WHAT YOU WILL DO —
Keyword search on "unfold": report each line of the records that contains it.

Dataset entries

theorem State.count32_sound (s : State) (off : Nat) (n : Nat) (hs : Sound Q s) (hw : sub 4 Q.w = true) :
    Sound Q (State.count32 s off n) := by
  unfold State.count32
  repeat' first
    | with_reducible assumption
    | with_reducible exact sub_trans (by decide) hw
    | with_reducible apply State.setReg_sound

theorem State.raiseVec_sound (s : State) (fn : Nat) (vec : Nat) (hs : Sound Q s) (hw : sub 35184372088832 Q.w = true) :
    Sound Q (State.raiseVec s fn vec) := by
  unfold State.raiseVec
  repeat' first
    | with_reducible assumption
    | with_reducible exact sub_trans (by decide) hw
    | with_reducible refine sound_ite (fun _ => ?_) (fun _ => ?_)
    | with_reducible refine sound_foldl (fun _ _ _ => ?_) ?_
    | with_reducible refine sound_foldl_snd (fun _ _ _ => ?_) ?_
    | with_reducible refine sound_foldl_fst (fun _ _ _ => ?_) ?_
    | with_reducible refine sound_foldl_snd2 (fun _ _ _ => ?_) ?_
    | with_reducible refine sound_snd_of (by assumption) ?_
    | with_reducible refine sound_snd2_of (by assumption) ?_
    | with_reducible refine sound_fst_of (by assumption) ?_
    | simp only [sound_set_msix (sub_trans (by decide) hw)]

theorem State.setInt_sound (s : State) (pg : Nat) (bits : Nat) (hs : Sound Q s) (hw : sub 35184372088836 Q.w = true) :
    Sound Q (State.setInt s pg bits) := by
  unfold State.setInt
  repeat' first
    | with_reducible assumption
    | with_reducible exact sub_trans (by decide) hw
    | with_reducible apply State.setReg_sound
    | with_reducible apply State.raiseVec_sound
    | with_reducible refine sound_ite (fun _ => ?_) (fun _ => ?_)

theorem State.setIntEn_sound (s : State) (pg : Nat) (new : Nat) (hs : Sound Q s) (hw : sub 35184372088836 Q.w = true) :
    Sound Q (State.setIntEn s pg new) := by
  unfold State.setIntEn
  repeat' first
    | with_reducible assumption
    | with_reducible exact sub_trans (by decide) hw
    | with_reducible apply State.setReg_sound
    | with_reducible apply State.raiseVec_sound
    | with_reducible refine sound_ite (fun _ => ?_) (fun _ => ?_)

theorem State.setErr_sound (s : State) (pg : Nat) (bit : Nat) (hs : Sound Q s) (hw : sub 35184372088836 Q.w = true) :
    Sound Q (State.setErr s pg bit) := by
  unfold State.setErr
  repeat' first
    | with_reducible assumption
    | with_reducible exact sub_trans (by decide) hw
    | with_reducible apply State.setReg_sound
    | with_reducible apply State.setInt_sound
    | with_reducible refine sound_ite (fun _ => ?_) (fun _ => ?_)

theorem State.refuse_sound (s : State) (off : Nat) (reason : Nat) (hs : Sound Q s) (hw : sub 35184372088836 Q.w = true) :
    Sound Q (State.refuse s off reason) := by
  unfold State.refuse
  repeat' first
    | with_reducible assumption
    | with_reducible exact sub_trans (by decide) hw
    | with_reducible apply State.setReg_sound
    | with_reducible apply State.setRfld_sound
    | with_reducible apply State.setErr_sound

theorem State.refuseBy_sound (s : State) (off : Nat) (reason : Nat) (btype : Nat) (inst : Nat) (hs : Sound Q s) (hw : sub 35184372088836 Q.w = true) :
    Sound Q (State.refuseBy s off reason btype inst) := by
  unfold State.refuseBy
  repeat' first
    | with_reducible assumption
    | with_reducible exact sub_trans (by decide) hw
    | with_reducible apply State.setReg_sound
    | with_reducible apply State.refuse_sound
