theorem State.coreWriteAll_sound (s : State) (c : Nat) (bad : Bool) (a3 : List (Target × Nat)) (a4 : List Byte) (hs : Sound Q s) (hw : sub 598160113143549 Q.w = true) :
    Sound Q (State.coreWriteAll s c bad a3 a4) := by
  fun_induction State.coreWriteAll s c bad a3 a4
  all_goals
    repeat' first
      | with_reducible assumption
      | with_reducible exact sub_trans (by decide) hw
      | with_reducible apply State.coreWrite_sound
      | with_reducible refine sound_ite (fun _ => ?_) (fun _ => ?_)
      | with_reducible refine sound_foldl (fun _ _ _ => ?_) ?_
      | with_reducible refine sound_foldl_snd (fun _ _ _ => ?_) ?_
      | with_reducible refine sound_foldl_fst (fun _ _ _ => ?_) ?_
      | with_reducible refine sound_foldl_snd2 (fun _ _ _ => ?_) ?_
      | with_reducible refine sound_snd_of (by assumption) ?_
      | with_reducible refine sound_snd2_of (by assumption) ?_
      | with_reducible refine sound_fst_of (by assumption) ?_
      | simp only []
      | split
      | intro _
      | with_reducible apply_assumption

theorem State.memCheck_sound (s : State) (c : Nat) (write : Bool) (ps : List (Nat × Nat)) (hs : Sound Q s) (hw : sub 598160113273597 Q.w = true) :
    MSound Q (State.memCheck s c write ps) := by
  unfold State.memCheck
  repeat' first
    | with_reducible assumption
    | with_reducible exact sub_trans (by decide) hw
    | with_reducible apply MSound.ok
    | with_reducible apply MSound.bad
    | with_reducible apply ISound.done
    | with_reducible apply ISound.jump
    | with_reducible apply ISound.trap
    | with_reducible apply ISound.stall
    | with_reducible apply State.coreXlateAll_sound
    | with_reducible refine pred_ite (P := MSound Q) (fun _ => ?_) (fun _ => ?_)
    | with_reducible refine pred_ite (P := ISound Q) (fun _ => ?_) (fun _ => ?_)
    | with_reducible refine sound_ite (fun _ => ?_) (fun _ => ?_)
    | with_reducible refine sound_foldl (fun _ _ _ => ?_) ?_
    | with_reducible refine sound_foldl_snd (fun _ _ _ => ?_) ?_
    | with_reducible refine sound_foldl_fst (fun _ _ _ => ?_) ?_
    | with_reducible refine sound_foldl_snd2 (fun _ _ _ => ?_) ?_
    | with_reducible refine sound_snd_of (by assumption) ?_
    | with_reducible refine sound_snd2_of (by assumption) ?_
    | with_reducible refine sound_fst_of (by assumption) ?_
    | simp only []
    | split

theorem State.missLine_sound (s : State) (c : Nat) (line : Nat) (strm : Bool) (hs : Sound Q s) (hw : sub 598160113143549 Q.w = true) :
    Sound Q (State.missLine s c line strm) := by
  unfold State.missLine
  repeat' first
    | with_reducible assumption
    | with_reducible exact sub_trans (by decide) hw
    | with_reducible apply State.train_sound
    | with_reducible apply State.modCore_sound
    | with_reducible apply State.setCore_sound
    | with_reducible apply State.noteMiss_sound
    | with_reducible apply State.l2Hit_sound
    | with_reducible apply State.count64_sound
    | with_reducible refine sound_ite (fun _ => ?_) (fun _ => ?_)
    | with_reducible refine sound_foldl (fun _ _ _ => ?_) ?_
    | with_reducible refine sound_foldl_snd (fun _ _ _ => ?_) ?_
    | with_reducible refine sound_foldl_fst (fun _ _ _ => ?_) ?_
    | with_reducible refine sound_foldl_snd2 (fun _ _ _ => ?_) ?_
    | with_reducible refine sound_snd_of (by assumption) ?_
    | with_reducible refine sound_snd2_of (by assumption) ?_
    | with_reducible refine sound_fst_of (by assumption) ?_
    | simp only []
    | split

YOUR SOLUTION —
  unfold State.count32
  unfold State.raiseVec
  unfold State.setInt
  unfold State.setIntEn
  unfold State.setErr
  unfold State.refuse
  unfold State.refuseBy
  unfold State.memCheck
  unfold State.missLine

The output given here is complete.